March 27, 2005

NASA Will Offer Cash Prizes for Technological Innovations
By WARREN E. LEARY
NY Times

http://www.nytimes.com/2005/03/27/politics/27prize.html?pagewanted=print&position=


WASHINGTON, March 26 - In an effort to stimulate fresh thinking, the National Aeronautics and Space Administration has announced that it will offer cash prizes for innovative technology that can be applied to space exploration.


The competitions, open to large and small companies, colleges, technology groups and individuals, are seen as ways to promote innovation by letting contestants pose any solution that works to solve a problem, an agency official said Friday.

The prizes are a new approach for NASA in its effort to find new space technology.

"We want to find innovation wherever it exists," said the official, Brant Sponberg, manager of the Centennial Challenges Program at the space agency, in a telephone news conference.

The program, part of President Bush's new vision of exploration for the space agency, was inspired in part by last year's Ansari X Prize of $10 million for the first private piloted suborbital flights, and in part by the incentive programs that have long been sponsored by the Pentagon's Defense Advanced Research Projects Agency.

The first two competitions will focus on the development of strong lightweight materials for making ropelike tethers and on ways to transmit power wirelessly from one point to another.

After face-to-face demonstrations by candidates later this year, the winners of the Tether Challenge and the Beam Power Challenge will each receive a $50,000 prize. The second year, NASA will repeat the challenges but raise the technical standards. Winners in each category will receive awards of $100,000, $40,000 and $10,000 for first, second and third place.

In one competition, the tether materials will be stretched in matched contests. In the other, wireless power transmission and receiving systems, like those using laser beams or microwaves to transmit energy, will power robotic devices that carry weights up a cable.

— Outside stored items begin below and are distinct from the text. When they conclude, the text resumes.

/-- R184: byte `k` of the result depends only on byte `k` of each value, on the x values and on `q`. -/
def Obligations.LanesAreIndependent : Prop :=
  ∀ (C : Config) (pts pts' : List (Byte × List Byte)) (q : Byte) (len k : Nat), k < len →
    pts.map Prod.fst = pts'.map Prod.fst → (∀ pt ∈ pts, pt.2.length = len) → (∀ pt ∈ pts', pt.2.length = len) →
    pts.map (fun pt => pt.2[k]?) = pts'.map (fun pt => pt.2[k]?) →
      (interpolate C pts q len)[k]? = (interpolate C pts' q len)[k]?

/-- R191: `SPLIT` with `1 <= threshold <= count <= 16` and `LEN` 16 to 32 writes `XS[x]` = x and share `x` in row `x`
for `x` below `count`, draws `splitDraws` random bytes, and touches nothing else; the checks fail in the rule's order.
The random bytes stand at the counter, log 3. -/
def Obligations.SplitWritesTheShares : Prop :=
  ∀ (c k : Byte) (s : State),
    let thr : Prop := 1 ≤ k.toNat ∧ k.toNat ≤ c.toNat ∧ c.toNat ≤ 16
    let lenOk : Prop := 16 ≤ s.len.toNat ∧ s.len.toNat ≤ 32
    (thr ∧ lenOk → ∃ t, exec (.split c k) s = .next t ∧ t.status = 0x00000001 ∧
      t.points c.toNat = (List.range c.toNat).map (fun x => (BitVec.ofNat 8 x,
        (shamirSplit hardware s.rngDrawn c.toNat k.toNat s.value).getD x [])) ∧
      SameBut (mayWrite (.split c k) s) s t ∧ t.rngDrawn = s.rngDrawn + splitDraws k.toNat s.len.toNat) ∧
    (¬ thr → exec (.split c k) s = .next { s with status := 0x00000C13 }) ∧
    (thr ∧ ¬ lenOk → exec (.split c k) s = .next { s with status := 0x00000A13 })

/-- R185, R186: with threshold 1 every share is the secret; with threshold 2 or more the first `threshold-2` shares are
the random ones in the order drawn, and the polynomial through the shares at 0 to `threshold-1` has the secret at 255 and
the digest share at 254: four bytes of `HMAC(rd, secret)`, then the `len-4` bytes `rd` drawn last. Every share, those at
`threshold` to `count-1` included, is that polynomial's value at its x. For every binding of the ports; rests on the
default tables, log 5; the draws stand at a counter, log 3. -/
def Obligations.SharesLieOnThePolynomial : Prop :=
  ∀ (p : Ports) (drawn count t : Nat) (secret : List Byte),
    1 ≤ t → t ≤ count → count ≤ 16 → 16 ≤ secret.length → secret.length ≤ 32 →
      let C := configWith p
      let shares := shamirSplit C drawn count t secret
      let rd := rng C (drawn + (t - 2) * secret.length) (secret.length - 4)
      let pts := ((List.range t).map (BitVec.ofNat 8)).zip shares
      shares.length = count ∧
      (∀ x, x < count → shares[x]? = some (lagrangeValue pts (BitVec.ofNat 8 x) secret.length)) ∧
      (t = 1 → shares = List.replicate count secret) ∧
      (2 ≤ t →
        (∀ x, x < t - 2 → shares[x]? = some (rng C (drawn + x * secret.length) secret.length)) ∧
        lagrangeValue pts 255 secret.length = secret ∧
        lagrangeValue pts 254 secret.length = (hmac C rd secret).take 4 ++ rd)

/-- R188(a): any `threshold` or more of the shares of a split, in any order, recover the secret exactly, for every
`1 <= threshold <= count <= 16`, every secret of 16 to 32 bytes, every answer of the random source and every `HMAC`.
Rests on the default tables, log 5. -/
def Obligations.AnyThresholdSharesRecover : Prop :=
  ∀ (p : Ports) (drawn count t : Nat) (secret : List Byte) (chosen : List Nat),
    1 ≤ t → t ≤ count → count ≤ 16 → 16 ≤ secret.length → secret.length ≤ 32 →
    chosen.Nodup → (∀ x ∈ chosen, x < count) → t ≤ chosen.length →
      shamirRecover (configWith p) t
        (chosen.map (fun x => (BitVec.ofNat 8 x, (shamirSplit (configWith p) drawn count t secret).getD x [])))
        secret.length = .ok secret

/-- `SRECOVER` after `SPLIT` with the same threshold, `VAL` overwritten by anything in between, completes and leaves the
secret in `VAL`, whatever the random source and `HMAC` answer: it comes from the rows alone. Nothing but `VAL[0..LEN-1]` and
`STATUS` can differ from the state before the recovery (R188(a), R191, R192). Rests on the default tables, log 5. -/
def Obligations.SplitThenSrecoverRestores : Prop :=
  ∀ (c k : Byte) (s : State), 1 ≤ k.toNat → k.toNat ≤ c.toNat → c.toNat ≤ 16 → 16 ≤ s.len.toNat → s.len.toNat ≤ 32 →
    ∃ t, exec (.split c k) s = .next t ∧ t.status = 0x00000001 ∧
      ∀ v : Vector Byte 32, ∃ u, exec (.srecover k) { t with val := v } = .next u ∧ u.status = 0x00000001 ∧
        u.value = s.value ∧ SameBut (mayWrite (.srecover k) t) { t with val := v } u ∧ u.rngDrawn = t.rngDrawn

/-- R192: `SRECOVER` with threshold 1 copies row 0 to `VAL` and cannot fail the digest; with 2 or more and different x
values it succeeds exactly when the recomputed digest agrees in its four bytes, else it fails with `DigestMismatch`
and `VAL` unchanged. The field is that of the default tables, log 5. -/
def Obligations.SrecoverChecksTheDigest : Prop :=
  ∀ (k : Byte) (s : State), 1 ≤ k.toNat → k.toNat ≤ 16 → 16 ≤ s.len.toNat → s.len.toNat ≤ 32 →
    (∀ i j : Fin 16, i < j → j.val < k.toNat → s.xs[i] ≠ s.xs[j]) →
      let n := s.len.toNat
      let sec := if k = 1 then s.ys[0].toList.take n else lagrangeValue (s.points k.toNat) 255 n
      let dig := lagrangeValue (s.points k.toNat) 254 n
      if k = 1 ∨ (hmac hardware (dig.drop 4) sec).take 4 = dig.take 4 then
        ∃ t, exec (.srecover k) s = .next t ∧ t.status = 0x00000001 ∧ t.value = sec ∧
          SameBut (mayWrite (.srecover k) s) s t ∧ t.rngDrawn = s.rngDrawn
      else exec (.srecover k) s = .next { s with status := 0x00000753 }

/-- R192: the operand checks of `SRECOVER` in the rule's order: threshold, length, equal x values (these only from
threshold 2 on). -/
def Obligations.SrecoverOperandChecks : Prop :=
  ∀ (k : Byte) (s : State),
    let thr : Prop := 1 ≤ k.toNat ∧ k.toNat ≤ 16
    let lenOk : Prop := 16 ≤ s.len.toNat ∧ s.len.toNat ≤ 32
    (¬ thr → exec (.srecover k) s = .next { s with status := 0x00000C13 }) ∧
    (thr ∧ ¬ lenOk → exec (.srecover k) s = .next { s with status := 0x00000A13 }) ∧
    (thr ∧ lenOk → (∃ i j : Fin 16, i < j ∧ j.val < k.toNat ∧ s.xs[i] = s.xs[j]) →
      exec (.srecover k) s = .next { s with status := 0x00000C13 })

/-! ## Feistel cipher (44_feistel.md) -/

/-- `FENC` runs the rounds 0, 1, 2, 3 and `FDEC` the rounds 3, 2, 1, 0, each with password, salt, iteration count and
output length as R210 to R212 give them, the halves swapped at the end (R214 to R216): on every legal `LEN` and `PLEN` they
complete, whatever the passphrase, identifier and exponent (R218), and touch nothing but `VAL[0..LEN-1]` and `STATUS`. -/
def Obligations.CipherRunsFourRounds : Prop :=
  ∀ s : State, 16 ≤ s.len.toNat → s.len.toNat ≤ 32 → s.len.toNat % 2 = 0 → s.plen.toNat ≤ 128 →
    (∃ t, exec .fenc s = .next t ∧ t.status = 0x00000001 ∧ t.value = fourRounds hardware s 0 1 2 3 ∧
      SameBut (mayWrite .fenc s) s t ∧ t.rngDrawn = s.rngDrawn) ∧
    (∃ t, exec .fdec s = .next t ∧ t.status = 0x00000001 ∧ t.value = fourRounds hardware s 3 2 1 0 ∧
      SameBut (mayWrite .fdec s) s t ∧ t.rngDrawn = s.rngDrawn)

/-- R215, R216: the two checks of `FENC` and `FDEC`, in order: an odd or out-of-range `LEN`, then `PLEN` above
`PASS_MAX` (128 is log 9). -/
def Obligations.CipherOperandChecks : Prop :=
  ∀ s : State,
    let lenOk : Prop := 16 ≤ s.len.toNat ∧ s.len.toNat ≤ 32 ∧ s.len.toNat % 2 = 0
    (¬ lenOk → exec .fenc s = .next { s with status := 0x00000A13 } ∧
      exec .fdec s = .next { s with status := 0x00000A13 }) ∧
    (lenOk ∧ 128 < s.plen.toNat → exec .fenc s = .next { s with status := 0x00000C13 } ∧
      exec .fdec s = .next { s with status := 0x00000C13 })

/-- R217: `feistel_decrypt` undoes `feistel_encrypt` and the other way round, for every even-length secret, identifier,
exponent, passphrase, and whatever function the `KDF` port is. -/
def Obligations.DecryptInvertsEncrypt : Prop :=
  ∀ (C : Config) (sec : List Byte) (ident : BitVec 15) (ie : BitVec 5) (pp : List Byte), sec.length % 2 = 0 →
    feistelDecrypt C (feistelEncrypt C sec ident ie pp) ident ie pp = sec ∧
      feistelEncrypt C (feistelDecrypt C sec ident ie pp) ident ie pp = sec

/-! ## Share codec (45_share_codec.md) -/

/-- R231: the four metadata words are those of the rule's formulas; each is below 1024 by its type. -/
def Obligations.MetadataWordsByFormula : Prop :=
  ∀ h : Share, legalShare h → (metaWords h).map BitVec.toNat = metaWordsNat h

/-- R237: decoding an encoded share gives its arguments when `gt <= gc` and the value's length is not a multiple of 5;
with a length that is, it fails with `InvalidPadding` or loses its first, zero, byte; with `gt > gc` it fails with
`InvalidGroupThreshold`. Conversely every word sequence of 8 words or more that decodes re-encodes to itself. For every
generator table. -/
def Obligations.ShareCodecRoundTrip : Prop :=
  (∀ (C : Config) (h : Share) (x : Byte) (b : List Byte), legalShare h → h.value = x :: b →
    shareDecode C (shareEncode C h) =
      if h.gc.toNat < h.gt.toNat then .error .invalidGroupThreshold
      else if h.value.length % 5 ≠ 0 then .ok h
      else if x ≠ 0 then .error .invalidPadding
      else .ok { h with value := b }) ∧
  (∀ (C : Config) (w : List Word) (h : Share), 8 ≤ w.length → shareDecode C w = .ok h → shareEncode C h = w)

/-- R238: `SHENC` with legal registers writes the mnemonic of the Share record, 7 + wc(LEN) words that verify, and
touches nothing else; the checks fail in the rule's order. -/
def Obligations.ShencEncodesTheRecord : Prop :=
  ∀ s : State,
    let grp : Prop := 1 ≤ s.gt.toNat ∧ s.gt.toNat ≤ s.gc.toNat ∧ s.gc.toNat ≤ 16
    let mem : Prop := 1 ≤ s.mt.toNat ∧ s.mt.toNat ≤ 16
    let lenOk : Prop := 1 ≤ s.len.toNat ∧ s.len.toNat ≤ 32
    (grp ∧ mem ∧ lenOk → ∃ t, exec .shenc s = .next t ∧ t.status = 0x00000001 ∧
      t.wlen.toNat = 7 + (8 * s.len.toNat + 9) / 10 ∧ t.words.length = t.wlen.toNat ∧
      (t.words.take 4).map BitVec.toNat = metaWordsNat s.shareRecord ∧
      wordsBe (valueWords t.words) = be s.value ∧ rsVerify hardware t.words = true ∧
      SameBut (mayWrite .shenc s) s t ∧ t.rngDrawn = s.rngDrawn) ∧
    (¬ grp → exec .shenc s = .next { s with status := 0x00000313 }) ∧
    (grp ∧ ¬ mem → exec .shenc s = .next { s with status := 0x00000B13 }) ∧
    (grp ∧ mem ∧ ¬ lenOk → exec .shenc s = .next { s with status := 0x00000C13 })

/-- R239, R240 with R235, R236: when `W` holds the mnemonic of a legal share, `SHDEC` writes its seven fields, its value
and its length, and `CHECK1` five fields and neither `GT`, `GC`, `VAL` nor `LEN`; both fail with `InvalidGroupThreshold`
when `gt > gc`. A value whose length is a multiple of 5 fails with `InvalidPadding`, or loses its first byte when that is
zero (R143). Rests on the default generator table, log 7. -/
def Obligations.ShdecAndCheck1ReadTheShare : Prop :=
  ∀ (s : State) (h : Share) (x : Byte) (b : List Byte), legalShare h → h.value = x :: b →
    s.wlen.toNat = (shareEncode hardware h).length → s.words = shareEncode hardware h →
      let whole : Prop := h.value.length % 5 ≠ 0
      let v := if h.value.length % 5 ≠ 0 then h.value else b
      (h.gc.toNat < h.gt.toNat → exec .shdec s = .next { s with status := 0x00000313 } ∧
        exec .check1 s = .next { s with status := 0x00000313 }) ∧
      (h.gt.toNat ≤ h.gc.toNat ∧ ¬ whole ∧ x ≠ 0 → exec .shdec s = .next { s with status := 0x00000233 } ∧
        exec .check1 s = .next { s with status := 0x00000233 }) ∧
      (h.gt.toNat ≤ h.gc.toNat ∧ (whole ∨ x = 0) →
        exec .shdec s = .next { s with
          id := h.id, ie := h.ie, gi := h.gi, gt := h.gt, gc := h.gc, mi := h.mi, mt := h.mt,
          val := overwrite s.val v, len := BitVec.ofNat 6 v.length, status := 0x00000001 } ∧
        exec .check1 s = .next { s with
          gi := h.gi, mi := h.mi, mt := h.mt, id := h.id, ie := h.ie, status := 0x00000001 })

Mr. Sponberg said monetary inducements, like the $25,000 Orteig Prize won by Charles Lindbergh for the first nonstop flight between Paris and New York, were a proven way to advance innovation and technology.

NASA will provide the $400,000 for prizes in the first contests, but the competition will be managed and run by the Spaceward Foundation, a nonprofit organization in Mountain View, Calif., that supports space technology and the concept of building an elevator between Earth and a station in space. NASA will loosely oversee the competition and the selection of unbiased judges to assess the contests, Mr. Sponberg said.

With Congressional approval, NASA hopes to direct about $80 million toward such technology prizes over the next five years, he said.

Planned are several annual Keystone Challenges, costing up to $3 million each, for things like explorer robots, lunar vehicles or autonomous mining equipment.

With enough support, Mr. Sponberg said, NASA also hopes to sponsor one or two so-called Flagship Challenges a year, which could offer a prize of up to $25 million for a low-cost space mission, like a Moon landing robot or a human orbital flight.

Ideas for future challenges have come in from NASA professionals, universities, private industry, those attending workshops on space technology, hobbyists and people sending in e-mail messages, he said.

"We are drowning in good prize ideas," Mr. Sponberg said.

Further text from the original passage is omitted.